When Rudolf Nureyev broke free from his KGB shadowers, dashing across a Paris airport lounge to request asylum in 1961, he started his new life in the West with just the clothes on his back and a pair of ballet slippers. By the time of his death in 1993, he had amassed a fortune of $21 million, including seven lavish properties: a mansion near Richmond Park, an apartment in the Dakota, an airy villa overlooking the bay of Monaco, a 415 acre Virginian farm, a trio of rocky islands off the Amalfi coast, a house on St Barth (where he’d wander the beach nude except for a waterproof Walkman), and a sumptuous apartment on Quai de Voltaire with views of the Seine and the Louvre. “Everything I have,” he declared, “the legs have danced for.”
An insatiable collector with a magpie eye and extravagant tastes, the Russian dancer filled his houses with rare, exotic purchases culled from his travels through Istanbul, Venice, the Greek Islands and beyond. A spectacular auction at Christie’s disposed of thousands of his possessions in 1995, but 300 talismanic pieces were preserved as the Rudolf Nureyev Collection, finding a permanent home recently at the Centre National du Costume de Scène in Moulins, an elegant town of honey-coloured stone and crumbling art deco cafés on the banks of the Allier river. Three hours south of Paris, it’s an incongruously quiet place for Nureyev’s unrestrained taste in decor: his decadent Parisien lair at 23 Quai de Voltaire is lovingly recreated inside the museum with Kerelian birchwood furniture, ornate clocks, Renaissance tapestries and dark Cordovan leather walls forming the backdrop for the dancer’s penchant for 19th century male nudes. Clad in one of many brocaded Japanese kimonos, Nureyev would lounge amid his finery like an animal in his natural habitat, his feet steeped in layers of Turkish kilim rugs (distrustful of banks, he kept wads of cash under them).

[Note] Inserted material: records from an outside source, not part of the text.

/-- The walk of a generic address below 2^56: the physical address, type and PCAP (R330 to R334), and the size of the page,
that of the smaller leaf. -/
def walk (part : Nat) (priv : Priv) (va kind : Nat) : W Phys := do
  let s ← get
  let root := (s.func part).s1root.toNat
  let on1 := bit root 0
  let on2 := stage2On part
  let finish (gpa : Nat) (l1 l2 : Leaf) (pa m span : Nat) (pcap : Bool) : W Phys := do
    let s ← get
    match checkPhys s part va pa m with
    | some (ea, ei) => throw (.trap cACCESS ea ei)
    | none =>
      let chip := pa / 2 ^ 44
      return { key := pa, remote := if chip = s.chip then none else some chip, mtype := m,
               pcap := pcap && (m == 0 || m == 1 || m == 4), win := false, span := span, gpage := gpa / 65536, vpages := leafSpan l1.level / 65536,
               gpages := leafSpan l2.level / 65536, spared1 := bit l1.entry 5, spared2 := bit l2.entry 5 }
  if on1 then
    let (l1, g) ← walk1From part va kind priv 4 (bits root 11 41 * 2 ^ 11)
    let l2 ← walk2 part va l1.addr kind false
    let e' := l1.entry ||| adBits kind
    if e' ≠ l1.entry then
      let u ← walk2 part va g 2 true
      let s ← get
      match checkTable s part va u.addr (if on2 then bits u.entry 53 3 else targetType s u.addr) with
      | some (ea, ei) => throw (.trap cACCESS ea ei)
      | none => set (s.store u.addr 8 e' false)
    holdEntry part 1 g l1.level va e'
    let m1 := bits l1.entry 53 3
    let m2 := bits l2.entry 53 3
    let pcap := bit l1.entry 52 && (!on2 || bit l2.entry 52)
    if on2 then
      match combineTypes m1 m2 with
      | none => throw (.trap cACCESS (w64 va) 5)
      | some m => finish l1.addr l1 l2 l2.addr m (min (leafSpan l1.level) (leafSpan l2.level)) pcap
    else finish l1.addr l1 l2 l2.addr m1 (leafSpan l1.level) pcap
  else if 2 ^ 52 ≤ va then throw (.s1 4 4)
  else
    let l2 ← walk2 part va va kind false
    let flat : Leaf := { addr := va, entry := 0, place := 0, level := 0 }
    if on2 then finish va flat l2 l2.addr (bits l2.entry 53 3) (leafSpan l2.level) (bit l2.entry 52)
    else
      let s ← get
      finish va flat l2 va (targetType s va) 65536 true

/-! ## Page requests -/

/-- The hint of a request: STRIDE and NELEM (R339). -/
abbrev Hint := Nat × Nat

/-- The next REQID: the one after the last issued that is not outstanding (R335). -/
def nextId (outstanding : List Nat) : Nat → Nat → Nat
  | 0, n => n % 65536
  | k + 1, n => if outstanding.contains (n % 65536) then nextId outstanding k (n + 1) else n % 65536

/-- A queue entry of words at key `k`, its PHASE bit added to the first. -/
def writeWords (m : List Host.Cell) (k : Nat) (ws : List Word) (phase : Bool) : List Host.Cell :=
  (ws.zipIdx).foldl (fun m (x : Word × Nat) =>
    writeLE m (k + 8 * x.2) (if x.2 = 0 then x.1.toNat + phase.toNat else x.1.toNat) 8) m

/-- Write a request into its queue if the queue has room; otherwise it waits inside the device, as one does that has no
REQID yet (R335, R350). -/
def queueRequest (s : State) (fn : Nat) (r : PageReq) : PageReq × State :=
  if 65536 ≤ r.id then (r, s)
  else if r.queue = 1 then
    let f := s.func fn
    if (f.prqWrite + 1) % 1024 = f.prqHead then (r, s)
    else
      let k := s.hostKey (f.prqBase.toNat + 32 * f.prqWrite)
      let s := { s with mem := writeWords s.mem k r.words f.prqPhase }
      let i := (f.prqWrite + 1) % 1024
      let s := s.setFunc fn { f with prqWrite := i, prqPhase := if i = 0 then !f.prqPhase else f.prqPhase }
      ({ r with queued := true }, raiseVec s fn 1)
  else
    let p := s.part fn
    if (p.prqWrite + 1) % 1024 = p.prqHead then (r, s)
    else
      let k := s.hostKey (p.prqBase.toNat + 32 * p.prqWrite)
      let s := { s with mem := writeWords s.mem k r.words p.prqPhase }
      let i := (p.prqWrite + 1) % 1024
      let s := s.setPart fn { p with prqWrite := i, prqPhase := if i = 0 then !p.prqPhase else p.prqPhase }
      ({ r with queued := true }, raiseVec s 16 (2 + fn))

/-- Place a page request, or join the one outstanding on the same page (R228): its number and REQID, and the state. A forwarded
stage-1 fault joins none (R344). While all 65,536 values are outstanding a request has none, until one frees (R335). -/
def placeRequest (s : State) (fn queue page va kind cause level : Nat) (tbl : Bool) (hint : Hint) : (Nat × Nat) × State :=
  let f := s.func fn
  match f.reqs.find? (fun r => queue == 2 && r.queue == 2 && r.page == page) with
  | some r => ((r.key, r.id), s)
  | none =>
    let (key, s) := s.newKey
    let taken := (f.reqs.map (·.id)).filter (· < 65536)
    let id := if 65536 ≤ taken.length then 65536 else nextId taken 65536 f.nextReq
    let gppn := if queue = 1 then 0 else page
    let hint : Hint := if tbl then (0, 0) else hint
    let words : List Word :=
      [w64 (gppn * 2 ^ 16),
       w64 (tbl.toNat * 2 ^ 3 + level % 16 * 2 ^ 4 + cause % 16 * 2 ^ 8 + kind % 16 * 2 ^ 12
            + id % 65536 * 2 ^ 16 + min hint.2 (2 ^ 32 - 1) * 2 ^ 32),
       w64 hint.1, w64 va]
    let r : PageReq := { key := key, id := id, queue := queue, page := page, queued := false, words := words }
    let (r, s) := queueRequest s fn r
    let f := s.func fn
    ((key, id), s.setFunc fn { f with reqs := f.reqs ++ [r], nextReq := if id = 65536 then f.nextReq else (id + 1) % 65536 })

/-! ## Hinted pages (R339) -/

/-- The virtual pages that hold `a`, `a + stride`, … over `n` elements, in that order; the first argument bounds their number. -/
def hintPages : Nat → Nat → Word → Nat → List Nat
  | 0, _, _, _ => []
  | k + 1, a, stride, n =>
    if n = 0 then []
    else
      let d := stride.toInt
      -- the elements that stay in the page of `a`
      let stay := if d = 0 then n else if 0 < d then ceilDiv (65536 - a % 65536) d.toNat else a % 65536 / d.natAbs + 1
      a / 65536 :: hintPages k ((a + stay * stride.toNat) % 2 ^ 64) stride (n - stay)
/-- The guest page of a virtual page, where stage 1 permits a load of it. -/
def guestPage (ctx : Ctx) (vpage : Nat) (s : State) : Option Nat :=
  let root := (s.func ctx.part).s1root.toNat
  if vpage ≥ 2 ^ 40 then none
  else if bit root 0 then
    match walk1From ctx.part (vpage * 65536) 0 ctx.priv 4 (bits root 11 41 * 2 ^ 11) s with
    | .ok (l, _) _ => some (l.addr / 65536)
    | .error .. => none
  else if vpage < 2 ^ 36 then some vpage else none
/-- The guest pages that the hint of an access at `va` names, at most 64 with its own (R339). -/
def hintedPages (ctx : Ctx) (va : Nat) (hint : Hint) (s : State) : List Nat :=
  ((hintPages 64 va (w64 hint.1) hint.2).drop 1).filterMap fun p => guestPage ctx p s

/-! ## Translate -/

/-- The window hole and the local window (R80, R81). -/
def windowBase : Nat := 0x00FFFF0000000000
def spadBytes : Nat := 2 ^ 22
def inHole (va : Nat) : Bool := decide (windowBase ≤ va ∧ va < 2 ^ 56)
def inWindow (va : Nat) : Bool := decide (windowBase ≤ va ∧ va < windowBase + spadBytes)

/-- PAGE_FAULT_S1 (R331): EINFO holds the kind, the level and the reason. -/
def s1Fault (va kind level reason : Nat) : XRes :=
  .fault cPAGEFAULT (w64 va) (w64 (kind + level * 2 ^ 4 + reason * 2 ^ 8))

/-- What an access meets whose partition is to roll back: it stays parked (R362). -/
def struckLeaf (part va : Nat) : HeldLeaf := { part := part, gpage := 2 ^ 64, va := va, cow := true, ahead := [] }
/-- What a walk's stop means for the access, placing a request where R335 or R344 asks for one. `losses` are the lost pull
sources that the access has met (R343). At a struck entry it stays parked while its partition rolls back (R362). Log entry 25, DEDUCED. -/
def settle (ctx : Ctx) (va kind : Nat) (losses : List LostSource) (hint : Hint) (s : State) : WStop → XRes × State
  | .trap c ea ei => (.fault c ea ei, s)
  | .struck =>
    (.leaf (struckLeaf ctx.part va),
     { s with struck := sAdd s.struck ctx.part })
  | .leaf g cow =>
    match losses.find? (fun l => l.page == g) with
    | some l => (.fault cSOURCE (w64 va) (w64 (l.chip + l.cause * 2 ^ 8)), s)
    | none => (.leaf { part := ctx.part, gpage := g, va := va, cow := cow, ahead := hintedPages ctx va hint s }, s)
  | .s1 level reason =>
    if bit (s.func ctx.part).mode.toNat 0 then
      let page := va / 2 ^ 16
      let (id, s) := placeRequest s ctx.part 1 page va kind 5 level false hint
      (.page { fn := ctx.part, req := id.1, id := id.2, vpage := page, kind := kind, stage := 1, page := page, level := level, neg := false }, s)
    else (s1Fault va kind level reason, s)
  | .miss gpa k cause level tbl =>
    let g := gpa / 2 ^ 16
    match losses.find? (fun l => l.page == g) with
    | some l => (.fault cSOURCE (w64 va) (w64 (l.chip + l.cause * 2 ^ 8)), s)
    | none =>
      let (id, s) := placeRequest s ctx.part 2 g va k cause level tbl hint
      (.page { fn := ctx.part, req := id.1, id := id.2, vpage := va / 2 ^ 16, kind := kind, stage := 2, page := g, level := level, neg := false }, s)

/-- Whether the request of a miss has not been answered. -/
def Miss.outstanding (m : Miss) (s : State) : Bool := (s.func m.fn).reqs.any fun r => r.key == m.req
/-- The fault that a negative answer gives the access (R336). -/
def Miss.denied (m : Miss) (va : Nat) : XRes :=
  if m.stage = 1 then s1Fault va m.kind m.level 1 else .fault cACCESS (w64 va) 7

/-- What a walk finds for an access. -/
def xlateWalk (ctx : Ctx) (va kind : Nat) (losses : List LostSource) (hint : Hint) (s : State) : XRes × State :=
  match walk ctx.part ctx.priv va kind s with
  | .ok p s' => (.ok p, s')
  | .error e s' => settle ctx va kind losses hint s' e

/-- Translate (R123) of a virtual address for an access of a context, on a core. What its instruction, convoy or command has
found stays found, and what has missed is not walked again before its answer (R217, R218). -/
def xlate (ctx : Ctx) (core va kind : Nat) (found : List Found) (missed : List Miss) (losses : List LostSource)
    (hint : Hint) (s : State) : XRes × State :=
  if 2 ^ 56 ≤ va then (.fault cACCESS (w64 va) 1, s)
  else if inHole va then
    if inWindow va && kind != 3 then
      (.ok { key := spadKey core (va - windowBase), remote := none, mtype := 0, pcap := true, win := true, span := spadBytes }, s)
    else (.fault cACCESS (w64 va) 2, s)
  else
    match found.find? fun f => f.vpage == va / 2 ^ 16 && f.kind == kind with
    | some f =>
      let pa := f.phys.key + va % 2 ^ 16
      -- HBM ends in the middle of a page
      if hbmBytes ≤ pa % 2 ^ 44 ∧ pa % 2 ^ 44 < 2 ^ 43 then (.fault cACCESS (w64 va) 3, s)
      else (.ok { f.phys with key := pa }, s)
    | none =>
      match missed.find? fun m => m.vpage == va / 2 ^ 16 && m.kind == kind with
      | some m =>
        if m.neg then (m.denied va, s)
        else if m.outstanding s then (.page m, s)
        else xlateWalk ctx va kind losses hint s
      | none => xlateWalk ctx va kind losses hint s

/-- A translation found at a page, as it is kept. -/
def foundAt (va kind : Nat) (p : Phys) : Found :=
  { vpage := va / 2 ^ 16, kind := kind, phys := { p with key := p.key - va % 2 ^ 16 } }
/-- The translations found after one more. -/
def addFound (va kind : Nat) (p : Phys) (fs : List Found) : List Found :=
  if p.win || fs.any (fun f => f.vpage == va / 2 ^ 16 && f.kind == kind) then fs else foundAt va kind p :: fs
/-- The translations missed after one more. -/
def addMiss (m : Miss) (ms : List Miss) : List Miss := if ms.contains m then ms else m :: ms
/-- The shuttle after what it has found of an access: PGSTAT.LASTID holds the last request that it placed or joined (R338). -/
def Shuttle.noted (sh : Shuttle) (va kind : Nat) : XRes → Shuttle
  | .ok p => { sh with found := addFound va kind p sh.found }
  | .page m =>
    if sh.missed.contains m then sh
    else
      { sh with
        missed := m :: sh.missed
        pgstat := if m.id < 65536 then w64 (setBits sh.pgstat.toNat 32 16 m.id) else sh.pgstat }
  | .fault c _ ei => { sh with faulted := { va := va, kind := kind, cause := c, einfo := ei } :: sh.faulted }
  | _ => sh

If he was notorious for never picking up a restaurant bill, the dancer was infinitely generous with himself: objet d’art, costumes, furniture and paintings were all bought with a favourite phrase, “from me to me”. Following an evening’s performance at the Paris Opera Ballet, he’d take nocturnal strolls around the Left Bank’s antique shops – dealers wised up to his nightly routine and would place objects that might appeal in their windows before locking up. Every new purchase intoxicated him: “I would fondle them for hours, smooth them and smell them. There is no other word to describe it – I was like a dope addict.”
His addiction might have been revenge on a childhood of crippling poverty, of “constant, gnawing hunger”. It was sheer force of personality as much as profligate talent that drove the Tatar boy step-by-step from a single-room apartment shared with three families in a backwater Bashkir province, to St Petersburg, the Kirov Ballet, and eventually, to freedom and fame in the West. The exuberant, wild-eyed dancer became a celebrity within hours of his defection and he was never reluctant to claim the limelight. He had written his memoirs by 23, could command 40 curtain calls a night at the height of “Rudimania”, and if critics occasionally complained his technique wasn’t faultless, audiences didn’t care: he was a natural, maddening, untameable star, the tempestuous “Brando of ballet”. At his New York debut, future friend Jackie Onassis described applauding until her hands were “black-and-blue pulp”.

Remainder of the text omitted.